_TASK STATEMENT_
From the data that follows, print exactly the lines starting at the one containing "-- ==== Sys2Proof/Machine/Script.lean" and ending at the one containing "data in the"; include both of them and nothing more.

### EXERCISE DATA ###

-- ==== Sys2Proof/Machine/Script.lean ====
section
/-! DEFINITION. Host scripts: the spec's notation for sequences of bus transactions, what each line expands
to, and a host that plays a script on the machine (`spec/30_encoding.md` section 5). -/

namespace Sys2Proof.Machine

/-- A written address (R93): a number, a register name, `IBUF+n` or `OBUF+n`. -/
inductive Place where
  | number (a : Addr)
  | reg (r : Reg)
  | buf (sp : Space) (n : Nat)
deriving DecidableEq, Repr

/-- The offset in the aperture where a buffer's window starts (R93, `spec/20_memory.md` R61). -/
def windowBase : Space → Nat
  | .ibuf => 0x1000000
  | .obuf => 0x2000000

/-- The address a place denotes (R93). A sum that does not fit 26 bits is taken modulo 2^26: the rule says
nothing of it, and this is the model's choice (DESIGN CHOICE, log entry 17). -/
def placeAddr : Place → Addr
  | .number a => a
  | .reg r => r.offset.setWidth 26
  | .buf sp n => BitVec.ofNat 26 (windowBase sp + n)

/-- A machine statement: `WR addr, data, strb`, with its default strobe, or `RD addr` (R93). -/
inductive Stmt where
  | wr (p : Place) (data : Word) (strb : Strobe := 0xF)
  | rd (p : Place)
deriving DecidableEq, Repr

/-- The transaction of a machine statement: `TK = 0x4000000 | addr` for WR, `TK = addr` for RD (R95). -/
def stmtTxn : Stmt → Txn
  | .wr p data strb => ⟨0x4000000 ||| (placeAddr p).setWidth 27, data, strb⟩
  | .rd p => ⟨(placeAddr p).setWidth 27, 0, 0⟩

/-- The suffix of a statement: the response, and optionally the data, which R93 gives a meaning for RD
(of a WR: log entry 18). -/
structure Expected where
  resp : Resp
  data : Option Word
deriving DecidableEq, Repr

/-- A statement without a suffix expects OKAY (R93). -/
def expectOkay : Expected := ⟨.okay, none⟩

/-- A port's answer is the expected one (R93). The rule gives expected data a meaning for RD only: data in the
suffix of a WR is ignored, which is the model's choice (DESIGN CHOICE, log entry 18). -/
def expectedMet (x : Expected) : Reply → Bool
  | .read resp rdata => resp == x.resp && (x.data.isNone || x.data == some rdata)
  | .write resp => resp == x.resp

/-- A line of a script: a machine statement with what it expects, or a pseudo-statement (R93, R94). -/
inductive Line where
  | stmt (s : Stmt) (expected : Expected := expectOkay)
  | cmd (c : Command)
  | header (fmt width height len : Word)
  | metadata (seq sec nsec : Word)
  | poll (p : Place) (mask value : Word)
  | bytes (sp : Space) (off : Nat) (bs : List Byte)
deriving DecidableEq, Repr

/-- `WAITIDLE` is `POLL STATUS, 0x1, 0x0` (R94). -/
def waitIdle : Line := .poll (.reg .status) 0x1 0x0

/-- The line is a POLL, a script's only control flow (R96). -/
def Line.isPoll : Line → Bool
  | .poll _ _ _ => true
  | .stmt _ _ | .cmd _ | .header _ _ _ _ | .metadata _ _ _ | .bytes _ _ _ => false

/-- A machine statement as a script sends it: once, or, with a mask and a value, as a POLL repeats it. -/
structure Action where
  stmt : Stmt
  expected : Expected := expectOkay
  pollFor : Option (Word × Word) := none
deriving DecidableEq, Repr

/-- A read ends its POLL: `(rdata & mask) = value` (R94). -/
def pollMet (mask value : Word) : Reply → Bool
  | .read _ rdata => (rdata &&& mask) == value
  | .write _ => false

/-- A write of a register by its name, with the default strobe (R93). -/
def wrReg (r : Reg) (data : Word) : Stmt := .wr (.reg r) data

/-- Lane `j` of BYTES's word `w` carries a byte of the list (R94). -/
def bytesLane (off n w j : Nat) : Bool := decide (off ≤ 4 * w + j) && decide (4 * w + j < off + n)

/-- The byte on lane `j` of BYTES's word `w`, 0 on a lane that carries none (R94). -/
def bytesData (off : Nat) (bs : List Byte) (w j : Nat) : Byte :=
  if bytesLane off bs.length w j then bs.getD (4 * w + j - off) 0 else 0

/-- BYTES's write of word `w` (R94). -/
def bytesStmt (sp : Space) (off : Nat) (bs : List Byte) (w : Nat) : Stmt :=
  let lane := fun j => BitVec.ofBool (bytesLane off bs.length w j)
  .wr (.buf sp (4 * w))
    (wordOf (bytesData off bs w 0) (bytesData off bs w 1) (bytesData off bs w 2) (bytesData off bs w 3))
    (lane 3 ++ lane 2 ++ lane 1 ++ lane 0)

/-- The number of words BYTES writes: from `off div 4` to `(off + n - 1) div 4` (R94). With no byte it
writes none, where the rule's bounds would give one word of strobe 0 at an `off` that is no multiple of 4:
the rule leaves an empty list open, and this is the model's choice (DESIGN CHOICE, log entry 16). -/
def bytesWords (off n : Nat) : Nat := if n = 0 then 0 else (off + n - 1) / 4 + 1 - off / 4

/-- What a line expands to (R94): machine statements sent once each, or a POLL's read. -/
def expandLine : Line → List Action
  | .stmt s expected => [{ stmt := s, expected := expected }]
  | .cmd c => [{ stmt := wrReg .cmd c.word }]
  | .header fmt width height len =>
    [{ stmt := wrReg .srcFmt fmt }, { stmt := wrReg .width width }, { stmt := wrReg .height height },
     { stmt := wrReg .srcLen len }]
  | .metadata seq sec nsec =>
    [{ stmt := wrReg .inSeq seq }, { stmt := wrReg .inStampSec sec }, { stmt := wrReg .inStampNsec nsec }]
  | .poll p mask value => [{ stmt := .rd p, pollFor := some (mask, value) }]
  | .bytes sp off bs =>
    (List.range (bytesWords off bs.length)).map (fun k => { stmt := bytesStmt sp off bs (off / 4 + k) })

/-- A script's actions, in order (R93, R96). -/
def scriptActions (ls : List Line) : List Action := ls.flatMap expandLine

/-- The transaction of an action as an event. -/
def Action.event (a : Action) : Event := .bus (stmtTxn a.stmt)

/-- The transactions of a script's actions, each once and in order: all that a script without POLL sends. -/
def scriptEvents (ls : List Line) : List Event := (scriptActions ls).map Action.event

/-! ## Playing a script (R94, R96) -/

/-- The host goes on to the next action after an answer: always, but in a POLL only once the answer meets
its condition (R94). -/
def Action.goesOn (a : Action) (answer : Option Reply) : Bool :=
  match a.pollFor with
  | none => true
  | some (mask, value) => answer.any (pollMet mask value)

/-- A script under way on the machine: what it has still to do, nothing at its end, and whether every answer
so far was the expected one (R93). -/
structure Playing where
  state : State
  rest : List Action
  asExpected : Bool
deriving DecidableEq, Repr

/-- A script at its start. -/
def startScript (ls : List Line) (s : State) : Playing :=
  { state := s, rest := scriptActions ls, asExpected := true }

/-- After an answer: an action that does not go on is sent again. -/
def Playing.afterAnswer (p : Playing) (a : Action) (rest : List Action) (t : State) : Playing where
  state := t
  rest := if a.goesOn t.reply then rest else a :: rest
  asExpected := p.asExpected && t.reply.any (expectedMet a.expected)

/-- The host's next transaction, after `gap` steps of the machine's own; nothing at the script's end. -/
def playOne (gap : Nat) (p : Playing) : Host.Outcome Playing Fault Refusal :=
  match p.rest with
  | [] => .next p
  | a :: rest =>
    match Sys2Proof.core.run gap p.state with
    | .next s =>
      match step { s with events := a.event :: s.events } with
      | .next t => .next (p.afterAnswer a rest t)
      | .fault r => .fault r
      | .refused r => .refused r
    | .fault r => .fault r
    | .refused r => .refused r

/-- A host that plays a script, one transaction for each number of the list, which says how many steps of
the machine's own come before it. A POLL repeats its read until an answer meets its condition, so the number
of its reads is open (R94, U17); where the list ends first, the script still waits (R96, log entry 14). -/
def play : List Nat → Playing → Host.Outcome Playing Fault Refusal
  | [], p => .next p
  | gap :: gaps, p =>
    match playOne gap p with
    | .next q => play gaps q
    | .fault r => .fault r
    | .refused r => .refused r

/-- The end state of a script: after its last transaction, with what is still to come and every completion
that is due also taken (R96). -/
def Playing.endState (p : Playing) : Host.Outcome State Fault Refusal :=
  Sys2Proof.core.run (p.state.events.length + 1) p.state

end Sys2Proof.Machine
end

###
### EXERCISE DATA ###

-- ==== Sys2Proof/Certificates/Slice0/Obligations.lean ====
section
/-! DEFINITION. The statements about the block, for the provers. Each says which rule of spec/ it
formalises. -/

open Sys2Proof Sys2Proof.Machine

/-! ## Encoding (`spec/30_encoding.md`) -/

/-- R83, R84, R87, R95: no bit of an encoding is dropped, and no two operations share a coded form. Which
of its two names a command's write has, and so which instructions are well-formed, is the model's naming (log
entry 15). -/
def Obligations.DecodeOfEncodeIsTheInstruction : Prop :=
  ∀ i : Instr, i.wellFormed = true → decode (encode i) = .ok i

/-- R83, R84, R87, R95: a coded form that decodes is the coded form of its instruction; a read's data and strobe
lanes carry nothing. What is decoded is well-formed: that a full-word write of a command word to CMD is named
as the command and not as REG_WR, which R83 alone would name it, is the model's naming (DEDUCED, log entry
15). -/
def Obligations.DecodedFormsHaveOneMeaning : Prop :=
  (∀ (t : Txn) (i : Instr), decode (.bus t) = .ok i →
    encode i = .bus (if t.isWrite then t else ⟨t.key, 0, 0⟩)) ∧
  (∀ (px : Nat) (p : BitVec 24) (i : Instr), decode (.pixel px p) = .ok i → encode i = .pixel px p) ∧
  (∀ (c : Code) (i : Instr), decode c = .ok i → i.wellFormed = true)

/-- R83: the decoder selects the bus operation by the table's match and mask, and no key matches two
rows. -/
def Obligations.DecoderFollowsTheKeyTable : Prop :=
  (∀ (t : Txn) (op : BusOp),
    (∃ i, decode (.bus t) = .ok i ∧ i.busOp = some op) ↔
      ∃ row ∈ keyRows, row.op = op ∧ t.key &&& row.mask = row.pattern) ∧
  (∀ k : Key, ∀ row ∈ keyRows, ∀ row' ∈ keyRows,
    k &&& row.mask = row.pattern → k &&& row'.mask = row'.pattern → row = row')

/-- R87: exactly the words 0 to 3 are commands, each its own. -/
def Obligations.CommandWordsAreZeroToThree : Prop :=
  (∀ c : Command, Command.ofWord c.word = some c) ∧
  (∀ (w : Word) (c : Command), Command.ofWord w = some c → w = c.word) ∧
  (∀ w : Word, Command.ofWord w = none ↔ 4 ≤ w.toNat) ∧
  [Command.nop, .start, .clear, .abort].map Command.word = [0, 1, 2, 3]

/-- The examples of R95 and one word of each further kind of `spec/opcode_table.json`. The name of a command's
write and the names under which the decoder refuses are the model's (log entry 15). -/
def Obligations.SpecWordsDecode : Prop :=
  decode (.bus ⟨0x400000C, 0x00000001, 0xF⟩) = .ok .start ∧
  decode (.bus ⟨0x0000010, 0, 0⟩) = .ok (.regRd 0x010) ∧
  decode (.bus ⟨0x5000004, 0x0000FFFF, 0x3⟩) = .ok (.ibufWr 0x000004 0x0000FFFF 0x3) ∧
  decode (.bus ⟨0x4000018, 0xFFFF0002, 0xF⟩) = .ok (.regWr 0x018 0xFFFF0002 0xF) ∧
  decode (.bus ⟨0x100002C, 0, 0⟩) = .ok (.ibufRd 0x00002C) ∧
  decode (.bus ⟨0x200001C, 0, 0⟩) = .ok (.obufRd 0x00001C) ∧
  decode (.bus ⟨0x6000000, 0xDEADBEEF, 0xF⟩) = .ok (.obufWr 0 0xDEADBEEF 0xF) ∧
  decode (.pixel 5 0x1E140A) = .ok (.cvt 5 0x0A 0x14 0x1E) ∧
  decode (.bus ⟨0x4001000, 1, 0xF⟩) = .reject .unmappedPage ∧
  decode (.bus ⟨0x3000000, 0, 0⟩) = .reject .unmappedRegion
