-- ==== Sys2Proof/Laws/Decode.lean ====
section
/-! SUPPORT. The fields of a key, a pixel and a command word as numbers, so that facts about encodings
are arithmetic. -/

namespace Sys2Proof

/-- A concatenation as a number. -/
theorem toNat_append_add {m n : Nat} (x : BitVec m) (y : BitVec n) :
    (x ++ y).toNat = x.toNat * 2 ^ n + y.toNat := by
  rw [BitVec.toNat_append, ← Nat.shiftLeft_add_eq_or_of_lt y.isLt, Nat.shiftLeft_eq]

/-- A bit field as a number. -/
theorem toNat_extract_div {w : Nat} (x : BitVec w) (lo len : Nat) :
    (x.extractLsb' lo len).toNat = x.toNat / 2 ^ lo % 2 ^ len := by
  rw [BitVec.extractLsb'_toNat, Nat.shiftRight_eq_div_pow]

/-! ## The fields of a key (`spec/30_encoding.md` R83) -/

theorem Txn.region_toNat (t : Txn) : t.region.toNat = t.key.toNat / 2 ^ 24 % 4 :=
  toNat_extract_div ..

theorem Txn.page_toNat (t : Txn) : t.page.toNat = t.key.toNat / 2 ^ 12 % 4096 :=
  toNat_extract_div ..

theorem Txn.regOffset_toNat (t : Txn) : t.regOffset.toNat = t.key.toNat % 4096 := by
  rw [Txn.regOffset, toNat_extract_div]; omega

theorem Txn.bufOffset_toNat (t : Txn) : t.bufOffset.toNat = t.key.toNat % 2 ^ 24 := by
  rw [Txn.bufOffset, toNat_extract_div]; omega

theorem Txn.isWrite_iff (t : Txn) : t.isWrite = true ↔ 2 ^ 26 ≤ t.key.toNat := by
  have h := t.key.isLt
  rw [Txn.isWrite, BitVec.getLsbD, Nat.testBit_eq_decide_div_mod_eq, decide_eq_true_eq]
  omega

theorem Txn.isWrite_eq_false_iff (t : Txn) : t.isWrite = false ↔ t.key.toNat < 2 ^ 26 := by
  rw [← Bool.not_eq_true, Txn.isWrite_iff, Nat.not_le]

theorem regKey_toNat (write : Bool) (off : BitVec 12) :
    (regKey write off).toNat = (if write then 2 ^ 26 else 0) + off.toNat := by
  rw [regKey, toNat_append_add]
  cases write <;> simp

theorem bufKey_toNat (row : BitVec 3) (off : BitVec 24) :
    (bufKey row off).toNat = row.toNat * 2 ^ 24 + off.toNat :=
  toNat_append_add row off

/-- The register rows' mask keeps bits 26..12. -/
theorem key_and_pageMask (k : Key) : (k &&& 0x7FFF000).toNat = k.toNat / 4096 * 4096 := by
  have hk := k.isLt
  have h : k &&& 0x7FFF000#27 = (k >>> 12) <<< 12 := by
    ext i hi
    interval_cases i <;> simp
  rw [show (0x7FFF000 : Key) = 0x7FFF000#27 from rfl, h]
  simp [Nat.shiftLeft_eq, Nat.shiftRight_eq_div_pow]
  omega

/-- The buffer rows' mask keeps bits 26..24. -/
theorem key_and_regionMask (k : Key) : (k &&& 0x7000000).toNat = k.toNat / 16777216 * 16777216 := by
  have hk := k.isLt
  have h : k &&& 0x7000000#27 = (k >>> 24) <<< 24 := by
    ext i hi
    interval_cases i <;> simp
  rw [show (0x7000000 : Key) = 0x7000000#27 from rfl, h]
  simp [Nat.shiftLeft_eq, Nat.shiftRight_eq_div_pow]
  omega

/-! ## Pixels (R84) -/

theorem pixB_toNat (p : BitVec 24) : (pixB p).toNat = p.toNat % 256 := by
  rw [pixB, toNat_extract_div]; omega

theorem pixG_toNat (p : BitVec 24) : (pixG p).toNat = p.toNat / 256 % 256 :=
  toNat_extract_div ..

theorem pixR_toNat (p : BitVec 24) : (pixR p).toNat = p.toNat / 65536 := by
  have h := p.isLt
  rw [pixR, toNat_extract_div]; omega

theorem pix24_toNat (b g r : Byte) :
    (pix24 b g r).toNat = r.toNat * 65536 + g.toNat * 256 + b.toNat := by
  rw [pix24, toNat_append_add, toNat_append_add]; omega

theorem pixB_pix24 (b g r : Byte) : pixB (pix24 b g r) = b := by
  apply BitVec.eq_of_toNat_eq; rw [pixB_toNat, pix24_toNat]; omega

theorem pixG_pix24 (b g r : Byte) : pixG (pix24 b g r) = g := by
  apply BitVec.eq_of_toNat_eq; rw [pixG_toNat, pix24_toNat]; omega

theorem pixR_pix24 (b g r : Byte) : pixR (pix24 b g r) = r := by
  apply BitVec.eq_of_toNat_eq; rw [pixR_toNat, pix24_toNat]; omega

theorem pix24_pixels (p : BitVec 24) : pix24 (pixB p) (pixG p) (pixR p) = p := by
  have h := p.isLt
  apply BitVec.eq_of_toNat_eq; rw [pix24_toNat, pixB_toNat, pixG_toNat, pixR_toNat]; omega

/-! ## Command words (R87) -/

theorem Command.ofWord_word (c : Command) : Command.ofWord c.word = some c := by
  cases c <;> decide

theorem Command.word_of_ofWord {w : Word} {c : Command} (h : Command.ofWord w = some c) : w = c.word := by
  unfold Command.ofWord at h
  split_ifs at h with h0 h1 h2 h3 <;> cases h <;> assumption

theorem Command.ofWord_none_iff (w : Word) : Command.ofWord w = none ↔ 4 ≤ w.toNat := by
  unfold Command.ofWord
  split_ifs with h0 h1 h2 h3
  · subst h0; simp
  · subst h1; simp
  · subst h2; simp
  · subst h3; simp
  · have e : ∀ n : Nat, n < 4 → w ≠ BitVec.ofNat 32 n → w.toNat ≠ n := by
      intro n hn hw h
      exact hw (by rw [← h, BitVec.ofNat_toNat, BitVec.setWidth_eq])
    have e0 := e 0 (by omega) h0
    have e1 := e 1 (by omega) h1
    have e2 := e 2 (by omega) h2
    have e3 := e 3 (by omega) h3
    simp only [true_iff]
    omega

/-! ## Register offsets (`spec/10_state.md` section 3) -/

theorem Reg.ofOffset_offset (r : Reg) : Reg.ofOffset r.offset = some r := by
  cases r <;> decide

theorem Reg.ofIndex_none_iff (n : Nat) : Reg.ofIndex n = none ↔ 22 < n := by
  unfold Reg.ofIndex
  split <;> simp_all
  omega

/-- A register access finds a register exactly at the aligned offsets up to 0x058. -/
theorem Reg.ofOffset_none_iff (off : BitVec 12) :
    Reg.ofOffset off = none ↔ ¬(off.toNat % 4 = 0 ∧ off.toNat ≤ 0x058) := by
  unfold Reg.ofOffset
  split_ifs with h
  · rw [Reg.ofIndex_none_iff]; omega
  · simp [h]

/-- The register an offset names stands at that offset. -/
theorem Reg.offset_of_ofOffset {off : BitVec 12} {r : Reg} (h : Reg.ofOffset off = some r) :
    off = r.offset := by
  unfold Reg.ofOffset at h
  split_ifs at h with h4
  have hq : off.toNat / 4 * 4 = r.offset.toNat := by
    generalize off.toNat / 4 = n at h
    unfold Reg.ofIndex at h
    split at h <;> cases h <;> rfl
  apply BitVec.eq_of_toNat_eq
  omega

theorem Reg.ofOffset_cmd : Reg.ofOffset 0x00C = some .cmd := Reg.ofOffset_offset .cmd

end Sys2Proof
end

###
### EXERCISE DATA ###

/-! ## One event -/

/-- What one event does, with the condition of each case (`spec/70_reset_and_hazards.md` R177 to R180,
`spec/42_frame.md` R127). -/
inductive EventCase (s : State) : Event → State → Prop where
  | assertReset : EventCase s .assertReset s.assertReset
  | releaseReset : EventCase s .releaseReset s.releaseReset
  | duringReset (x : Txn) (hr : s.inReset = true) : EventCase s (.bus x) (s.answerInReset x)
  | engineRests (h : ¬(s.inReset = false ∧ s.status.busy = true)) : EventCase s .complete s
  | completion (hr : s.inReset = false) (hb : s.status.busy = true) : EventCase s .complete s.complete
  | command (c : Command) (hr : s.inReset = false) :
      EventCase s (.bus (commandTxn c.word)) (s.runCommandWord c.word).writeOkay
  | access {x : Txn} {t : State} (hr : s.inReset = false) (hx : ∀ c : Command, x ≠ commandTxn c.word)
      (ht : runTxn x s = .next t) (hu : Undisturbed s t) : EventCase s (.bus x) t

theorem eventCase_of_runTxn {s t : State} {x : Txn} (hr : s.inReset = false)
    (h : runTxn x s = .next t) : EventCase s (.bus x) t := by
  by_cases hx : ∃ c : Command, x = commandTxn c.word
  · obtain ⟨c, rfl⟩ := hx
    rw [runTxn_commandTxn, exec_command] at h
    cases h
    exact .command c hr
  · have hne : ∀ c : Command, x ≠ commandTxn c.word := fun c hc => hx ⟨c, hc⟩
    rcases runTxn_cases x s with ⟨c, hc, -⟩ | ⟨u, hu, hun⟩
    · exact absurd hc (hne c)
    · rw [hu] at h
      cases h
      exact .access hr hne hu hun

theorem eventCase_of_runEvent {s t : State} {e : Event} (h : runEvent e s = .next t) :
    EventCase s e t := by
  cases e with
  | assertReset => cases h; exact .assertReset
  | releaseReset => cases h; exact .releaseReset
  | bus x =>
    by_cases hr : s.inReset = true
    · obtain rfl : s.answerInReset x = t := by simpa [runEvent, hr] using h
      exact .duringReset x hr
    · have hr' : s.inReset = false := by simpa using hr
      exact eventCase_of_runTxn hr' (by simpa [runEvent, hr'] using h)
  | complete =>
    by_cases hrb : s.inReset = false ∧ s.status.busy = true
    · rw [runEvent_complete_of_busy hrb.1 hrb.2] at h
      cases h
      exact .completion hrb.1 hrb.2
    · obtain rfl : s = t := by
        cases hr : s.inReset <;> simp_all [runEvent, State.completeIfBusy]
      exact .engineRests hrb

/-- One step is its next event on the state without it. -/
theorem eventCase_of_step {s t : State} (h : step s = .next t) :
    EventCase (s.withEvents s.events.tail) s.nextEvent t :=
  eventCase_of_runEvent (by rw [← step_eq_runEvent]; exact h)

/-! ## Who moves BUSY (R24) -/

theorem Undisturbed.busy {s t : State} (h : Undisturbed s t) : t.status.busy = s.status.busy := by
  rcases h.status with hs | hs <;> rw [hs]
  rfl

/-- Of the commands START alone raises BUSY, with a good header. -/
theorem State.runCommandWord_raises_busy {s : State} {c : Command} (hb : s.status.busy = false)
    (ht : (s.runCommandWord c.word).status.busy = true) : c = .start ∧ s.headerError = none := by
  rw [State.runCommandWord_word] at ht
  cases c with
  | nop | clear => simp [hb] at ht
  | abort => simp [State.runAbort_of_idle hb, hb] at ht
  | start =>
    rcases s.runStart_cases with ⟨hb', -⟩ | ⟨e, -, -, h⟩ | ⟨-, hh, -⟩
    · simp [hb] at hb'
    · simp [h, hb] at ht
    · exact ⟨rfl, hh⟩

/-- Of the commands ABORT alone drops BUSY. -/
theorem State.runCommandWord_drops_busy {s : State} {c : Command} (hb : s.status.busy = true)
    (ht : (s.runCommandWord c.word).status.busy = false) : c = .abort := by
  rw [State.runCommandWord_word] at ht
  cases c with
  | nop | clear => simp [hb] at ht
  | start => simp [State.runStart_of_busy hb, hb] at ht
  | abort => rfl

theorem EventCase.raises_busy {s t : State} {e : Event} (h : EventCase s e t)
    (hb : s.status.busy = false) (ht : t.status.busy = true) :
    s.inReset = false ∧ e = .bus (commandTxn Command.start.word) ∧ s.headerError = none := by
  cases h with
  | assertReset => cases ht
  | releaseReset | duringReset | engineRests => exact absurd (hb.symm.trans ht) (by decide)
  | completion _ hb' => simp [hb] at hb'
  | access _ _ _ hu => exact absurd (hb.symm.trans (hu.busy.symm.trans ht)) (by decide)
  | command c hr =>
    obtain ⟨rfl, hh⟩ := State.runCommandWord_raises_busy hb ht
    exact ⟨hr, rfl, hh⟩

###

_RESULT_
-- ==== Sys2Proof/Machine/Script.lean ====
section
/-! DEFINITION. Host scripts: the spec's notation for sequences of bus transactions, what each line expands
to, and a host that plays a script on the machine (`spec/30_encoding.md` section 5). -/

namespace Sys2Proof.Machine

/-- A written address (R93): a number, a register name, `IBUF+n` or `OBUF+n`. -/
inductive Place where
  | number (a : Addr)
  | reg (r : Reg)
  | buf (sp : Space) (n : Nat)
deriving DecidableEq, Repr

/-- The offset in the aperture where a buffer's window starts (R93, `spec/20_memory.md` R61). -/
def windowBase : Space → Nat
  | .ibuf => 0x1000000
  | .obuf => 0x2000000

/-- The address a place denotes (R93). A sum that does not fit 26 bits is taken modulo 2^26: the rule says
nothing of it, and this is the model's choice (DESIGN CHOICE, log entry 17). -/
def placeAddr : Place → Addr
  | .number a => a
  | .reg r => r.offset.setWidth 26
  | .buf sp n => BitVec.ofNat 26 (windowBase sp + n)

/-- A machine statement: `WR addr, data, strb`, with its default strobe, or `RD addr` (R93). -/
inductive Stmt where
  | wr (p : Place) (data : Word) (strb : Strobe := 0xF)
  | rd (p : Place)
deriving DecidableEq, Repr

/-- The transaction of a machine statement: `TK = 0x4000000 | addr` for WR, `TK = addr` for RD (R95). -/
def stmtTxn : Stmt → Txn
  | .wr p data strb => ⟨0x4000000 ||| (placeAddr p).setWidth 27, data, strb⟩
  | .rd p => ⟨(placeAddr p).setWidth 27, 0, 0⟩

/-- The suffix of a statement: the response, and optionally the data, which R93 gives a meaning for RD
(of a WR: log entry 18). -/
structure Expected where
  resp : Resp
  data : Option Word
deriving DecidableEq, Repr

/-- A statement without a suffix expects OKAY (R93). -/
def expectOkay : Expected := ⟨.okay, none⟩

/-- A port's answer is the expected one (R93). The rule gives expected data a meaning for RD only: data in the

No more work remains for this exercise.